If you like MatrixOne, give it a star on Github and join the conversation on Slack.

MatrixOne, a promising HTAP database for real-time data warehouse

Author | Yang Tian

Yang Tian is a Deputy Chief Engineer of Shenzhen Urban Transport Planning Center, a leading transportation science company in China. His current technical expertise focuses on Data Algorithms Platform implementations, and Cloud Native transformation. He has been involved in IT architecture consulting projects for top logistic enterprises in China.

I work as the chief data and algorithm platform architect in Shenzhen Urban Transport Planning Center. The company was established in 1996 as a national high-tech enterprise in the field of urban traffic research. Based in Shenzhen, and provides urban transport solution services to 29 provinces and more than 100 cities in Mainland China, Hong Kong, and Macao. The company analyzes more than 750 million records of data daily to provide integrated solutions and the most advanced services and products for government, enterprises, and the public. With its work, the company has already helped to advance mobility for over 200 million people.

In this article, I'll mainly discuss about three subjects:

  • The evolution of data warehousing in our key projects and related applications.

  • Our understanding of an ideal real-time data warehouse.

  • Some test results, benchmarks, and thoughts with MatrixOne.

Evolution of Our Data Warehousing

The transportation of the modern age, from ride-hailing apps to autonomous vehicles are built on big data. By its very nature, intelligent transportation applications require to capture massive amounts of data. From the identification of vehicles entering highways, the real-time positions of city buses and taxies, the number of passengers entering and exiting transit platforms, data is helping to solve the most complex challenges faced by the public and private transportation sectors in such giant nation and mega cities.

In our key projects, our evolution of data warehousing has been through 3 phases.

At first, our data warehouse was built upon traditional Oracle solution. It was powerful enough for handling pure transactional data and a limited data size (under 10 TB level). But as we are introducing more semi-structured data sources such as GPS tracing logs, traffic volume sensors, we quickly reached the processing limit of Oracle due to a scaling limitation, and the end users can not accept the oracle's query performance, sometimes the query lasted for hours.
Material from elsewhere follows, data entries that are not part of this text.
/-- Settles O32: the destination is written last, over the moved SP when it is SP. -/
theorem pops : Obligations.Pops := by
  refine ⟨fun d s => ?_, fun d s => ?_⟩
  · refine ⟨encodes_of_encode (i := .popb d) rfl rfl, fun f hf => faultsAsReserved_stack (by decide) d hf,
      (s.dropBytes 1).setLob d s.topByte, rfl, ?_,
      ((s.keeps_dropBytes 1).trans (State.keeps_setLob _ d _)).mono (by simp) (by simp) (by simp)⟩
    split
    · next hd => rw [hd, State.reg_setLob, if_pos rfl, State.reg_sp_dropBytes]; rfl
    · next hd =>
      rw [State.reg_setLob, if_pos rfl, State.reg_dropBytes_ne _ _ hd, State.reg_setLob, if_neg (Ne.symm hd),
        State.reg_sp_dropBytes]
      exact ⟨rfl, rfl⟩
  · refine ⟨encodes_of_encode (i := .popw d) rfl rfl, fun f hf => faultsAsReserved_stack (by decide) d hf,
      (s.dropBytes 2).setReg d s.topWord, rfl, ?_, fun hd => ?_,
      ((s.keeps_dropBytes 2).trans (State.keeps_setReg _ d _)).mono (by simp) (by simp) (by simp)⟩
    · rw [State.reg_setReg, if_pos rfl]; rfl
    · rw [State.reg_setReg, if_neg (Ne.symm hd), State.reg_sp_dropBytes]

/-- A pop of two bytes undoes a word push's move of SP (R141). -/
theorem State.reg_dropBytes_pushWord (s : State) (v : Word) (q : Reg) : ((s.pushWord v).dropBytes 2).reg q = s.reg q := by
  rw [State.reg_dropBytes, State.reg_sp_pushWord, BitVec.sub_add_cancel, State.reg_pushWord]
  split
  · next hq => rw [hq]
  · rfl

/-- Settles O33: the popped word is the pushed one, `State.topWord_pushWord`, and the pop moves SP back. -/
theorem popReturnsThePushedWord : Obligations.PopReturnsThePushedWord := by
  intro r d s
  refine ⟨s.pushWord (s.reg r), ((s.pushWord (s.reg r)).dropBytes 2).setReg d (s.pushWord (s.reg r)).topWord, rfl, rfl, ?_,
    fun q hq => ?_⟩
  · rw [State.reg_setReg, if_pos rfl, State.topWord_pushWord]
  · rw [State.reg_setReg, if_neg hq, State.reg_dropBytes_pushWord]

/-! ## Word transfers and their byte steps -/

/-- A byte push is its two steps: SP is decremented, then the byte is stored where SP points (R131). -/
theorem State.pushByte_eq_steps (s : State) (b : Byte) :
    s.pushByte b = (s.setReg Reg.sp (s.reg Reg.sp - 1)).writeByte ((s.setReg Reg.sp (s.reg Reg.sp - 1)).reg Reg.sp) b := by
  rw [State.reg_setReg, if_pos rfl, State.pushByte]

theorem State.reg_pushByte_ne (s : State) (b : Byte) {r : Reg} (h : r ≠ Reg.sp) : (s.pushByte b).reg r = s.reg r := by
  rw [State.reg_pushByte, if_neg h]

/-- A word push is the push of its low byte and then of its high byte (R140). -/
theorem State.pushWord_eq_pushBytes (s : State) (v : Word) :
    (∀ q, (s.pushWord v).reg q = ((s.pushByte (lob v)).pushByte (hob v)).reg q) ∧
      ∀ a, (s.pushWord v).readByte a = ((s.pushByte (lob v)).pushByte (hob v)).readByte a := by
  have hsp : (s.pushByte (lob v)).reg Reg.sp = s.reg Reg.sp - 1 := by rw [State.reg_pushByte, if_pos rfl]
  have htwo : s.reg Reg.sp - 1 - 1 = s.reg Reg.sp - 2 := by bv_omega
  have hlow : s.reg Reg.sp - 2 + 1 = s.reg Reg.sp - 1 := by bv_omega
  have hne : s.reg Reg.sp - 1 ≠ s.reg Reg.sp - 2 := by bv_omega
  refine ⟨fun q => ?_, fun a => ?_⟩
  · rw [State.reg_pushWord, State.reg_pushByte, hsp, htwo, State.reg_pushByte]
    split <;> rfl
  · rw [State.readByte_pushWord, State.readByte_pushByte, hsp, htwo, hlow, State.readByte_pushByte]
    by_cases ha : a = s.reg Reg.sp - 1
    · rw [if_pos ha, if_neg (ha ▸ hne), if_pos ha]
    · rw [if_neg ha, if_neg ha]

/-- Two writes of one register: the second stands. -/
theorem State.setReg_setReg (s : State) (d : Reg) (v w : Word) : (s.setReg d v).setReg d w = s.setReg d w := by
  simp [State.setReg]

theorem State.setReg_comm (s : State) {d e : Reg} (h : d ≠ e) (v w : Word) :
    (s.setReg d v).setReg e w = (s.setReg e w).setReg d v := by
  rw [State.setReg, State.setReg, State.setReg, State.setReg, Vector.set_comm v w (Fin.val_ne_of_ne h)]

/-- Two registers written in turn, twice each: their last values stand. -/
theorem State.setReg_alternating (s : State) {d e : Reg} (h : d ≠ e) (v v' w w' : Word) :
    (((s.setReg d v).setReg e w).setReg d v').setReg e w' = (s.setReg e w').setReg d v' := by
  rw [State.setReg_comm (s.setReg d v) h.symm, State.setReg_setReg, State.setReg_setReg, State.setReg_comm s h]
Therefore, we've introduced a Hadoop-based batch-processing architecture as a second phase. With the help of CDH (Cloudera Distributed Hadoop), we were able to process PB level data set. Some massive batch processing up to one thousand tables computing was possible. We also built many machine learning algorithms upon this batch data warehouse, to know about the Traffic Performance Index , Traffic Emission Model etc. However, new emerging ITS (intelligent transportation system) projects started to demand for real-time analytics, as traffic management department require to know in real-time about the traffic congestion status and make real-time decisions.

We enter the third phase by building a complete Lambda architecture. With a streaming processing layer with Kafka and Clickhouse, the real-time GPS and sensor data are consumed and aggregated in near real-time. The Traffic Performance Indexes gets refreshed every five seconds. The real-time analytics has brought us an unprecedented user experience and satisfaction.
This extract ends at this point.